The acoustic processing unit performs the transmission that expresses the characteristics of the reflected sound of the sound whose sound source position is the position of the user in the virtual space, with respect to the acoustic signal obtained by collecting sound in the space where the user is present. The information processing apparatus according to claim 1, wherein said acoustic processing using characteristics is performed.
The information processing device according to claim 1, wherein the transfer characteristic is BRIR.
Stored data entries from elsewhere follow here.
/-! ### Every event -/

theorem State.railSafe_eventsKeep (h : s.railSafe = true) : EventsKeep (fun t => t.railSafe = true) s where
  powerUp _ := rfl
  load hnone := by
    refine State.railSafe_of_railFits (State.loadProfile_railFits (State.fits_of_railSafe h) ?_)
    simp only [State.railSafe, Bool.and_eq_true, hnone] at h
    simpa using h.2
  tach f g := by
    unfold State.setFanSpeed
    dsimp only
    split <;> exact h
  slotStart p pgood hsleep levels hp :=
    State.railSafe_of_railFits (State.slotWork_railFits _ p pgood hsleep levels (State.railFits_of_railSafe h hp))
  boundary p now hp :=
    State.railSafe_of_railFits (State.boundaryWork_railFits now p (State.railFits_of_railSafe h hp))
  answer p granted boundary hp :=
    State.railSafe_of_railFits (State.receiveAnswer_railFits boundary p granted (State.railFits_of_railSafe h hp))
  conversion p k code hp := by
    have htaken : (s.takeCode p k code).railFits :=
      State.railFits_of_eq (State.railFits_of_railSafe h hp) (by simp) (by simp) (by simp)
    refine State.railSafe_of_railFits ?_
    unfold State.deliverTemp
    split
    · exact State.railFits_of_eq htaken (by simp) (by simp) (by simp)
    · split
      · exact State.judgeOvertemp_railFits _ p htaken
      · exact htaken
  railConversion p mV mA hp := by
    have htaken : (s.takeRailCodes mV mA).railFits := by
      refine State.railFits_of_eq (State.railFits_of_railSafe h hp) ?_ ?_ ?_ <;>
        (unfold State.takeRailCodes; dsimp only; split <;> simp)
    exact State.railSafe_of_railFits (State.testCurrent_railFits _ p mA htaken)
  completeStop p hp hs :=
    State.railSafe_of_railFits (State.completeStop_railFits _ p (State.railFits_of_railSafe h hp) hs)
  pgoodLimit p e hp := State.railSafe_of_railFits (State.endPgoodLimit_railFits e p (State.railFits_of_railSafe h hp))
  resetHold p e hp := by
    have hfits := State.railFits_of_railSafe h hp
    unfold State.endResetHold
    split
    · exact State.railSafe_of_railFits (State.enterRunning_railFits e p hfits (.inl ‹_›))
    · exact h
  stopLimit p e hp := State.railSafe_of_railFits (State.endStopLimit_railFits e p (State.railFits_of_railSafe h hp))
  resetDelay p e hp hdelay :=
    State.railSafe_of_railFits (State.endResetDelay_railFits e p (State.railFits_of_railSafe h hp) hdelay)
  resetWidth p e hp := by
    have hfits := State.railFits_of_railSafe h hp
    unfold State.endResetWidth
    split
    · exact State.railSafe_of_railFits (State.enterRunning_railFits e p hfits (.inr ‹_›))
    · exact h
  offTimer p e hp := State.railSafe_of_railFits (State.endOffTimer_railFits e p (State.railFits_of_railSafe h hp))
  pulse p e hp := State.railSafe_of_railFits (State.endPulse_railFits e p (State.railFits_of_railSafe h hp))
  override p e hp := State.railSafe_of_railFits (State.endOverride_railFits e p (State.railFits_of_railSafe h hp))
  expiry cause p e hp hw :=
    State.railSafe_of_railFits (State.expire_railFits e p cause (State.railFits_of_railSafe h hp) hw)
  warning e hw := by
    have hs : s.rail.state = .running := (State.fits_of_railSafe h).2.2.2 (by simp [hw, WatchdogState.runs])
    have hrail : (s.warn e).rail = s.rail := by simp
    have hstore : (s.warn e).store = s.store := by simp
    simp only [State.railSafe, Bool.and_eq_true, hrail, hstore] at h ⊢
    exact ⟨⟨h.1.1, (State.watchdogOk_iff _).mpr fun _ => hrail ▸ hs⟩, h.2⟩
  stable := h
  scan p t counts hp :=
    State.railSafe_of_railFits
      (State.arbitrate_railFits _ p (State.scanWork_railFits t p counts (State.railFits_of_railSafe h hp)))
  hold p e k hp :=
    State.railSafe_of_railFits
      (State.railFits_of_eq (State.railFits_of_railSafe h hp) (by simp) (by simp) (by simp))
  chord p e c hp := State.railSafe_of_railFits (State.giveChord_railFits e p c (State.railFits_of_railSafe h hp))
  programming _ := h
  serviceWrite p e hp _ := by
    refine State.railSafe_of_railFits (State.arbitrate_railFits e p ?_)
    refine State.railFits_of_eq (State.railFits_of_railSafe h hp) (by simp) (by simp) ?_
    simp [State.endServiceWrite]
  frame _ _ := h
  delivery p x cs hp _ _ :=
    State.railSafe_of_railFits (State.deliverAll_railFits _ p cs (State.railFits_of_railSafe (s := { s with xmem := _ }) h hp))
  clear p x hp _ :=
    State.railSafe_of_railFits
      (State.hostRestartClearing_railFits _ p (State.railFits_of_railSafe (s := { s with xmem := x }) h hp))

end operations

end Sys2Proof.Machine

namespace Sys2Proof.Proofs

open Sys2Proof.Machine

/-- Settles O56: every event keeps the rail record and the watchdog in step with the rail state. -/
theorem railLinesFollowTheState : Obligations.RailLinesFollowTheState := by
  intro s t hsound hstep
  obtain ⟨hwf, hrail⟩ := State.wf_railSafe_of_sound hsound
  exact step_keeps (fun rest => State.railSafe_eventsKeep (s := { s with pending := rest }) hrail) hwf hrail
    (fun _ h => h) hstep

end Sys2Proof.Proofs
end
a receiving unit that receives the acoustic signal transmitted from an external control device that controls transmission of the acoustic signal;
a correction unit that corrects the transfer characteristic based on the delay time of transmission of the acoustic signal,
The information processing apparatus according to claim 1, wherein the acoustic processing section performs the acoustic processing using the corrected transfer characteristics.
The acoustic processing unit performs position determination based on the positions of the plurality of users in the virtual space with respect to the acoustic signal obtained by collecting sounds in a space where the group of the plurality of users exists. The information processing apparatus according to claim 1 , wherein the acoustic processing is performed using the transfer characteristic corresponding to .
a receiving unit that receives the acoustic signal obtained by collecting sound in the space where each of the users is;
2. The transmission unit according to claim 1, further comprising: a transmission unit configured to transmit a signal generated by the acoustic processing of the received acoustic signal to a device used by each of the users and to which the output device is connected. Information processing equipment.
The information processing apparatus according to claim 7, further comprising a recording control section that causes a recording device to record the acoustic signals collected in the space where each of the plurality of users is present.
The information processing apparatus according to claim 8, wherein the acoustic processing section performs the acoustic processing on the acoustic signal recorded in the recording device.
The information processing apparatus according to claim 1, wherein the acoustic processing section performs the acoustic processing on the acoustic signals representing performance sounds of the plurality of users.
The information processing apparatus according to claim 10, wherein the virtual space is an acoustic space designed assuming a hall in which an ensemble is performed.
The information processing device
Acoustic processing for convoluting sound transfer characteristics according to the positional relationship between each of the users in the virtual space on the acoustic signal obtained by collecting sound in the space where each of the multiple users co-starring is present,
An information processing method, wherein a sound based on a signal generated by the acoustic processing is output from an output device used by each of the users.
to the computer,
Acoustic processing for convoluting sound transfer characteristics according to the positional relationship between each of the users in the virtual space on the acoustic signal obtained by collecting sound in the space where each of the multiple users co-starring is present,
A program for executing a process of outputting a sound based on a signal generated by the acoustic processing from an output device used by each of the users.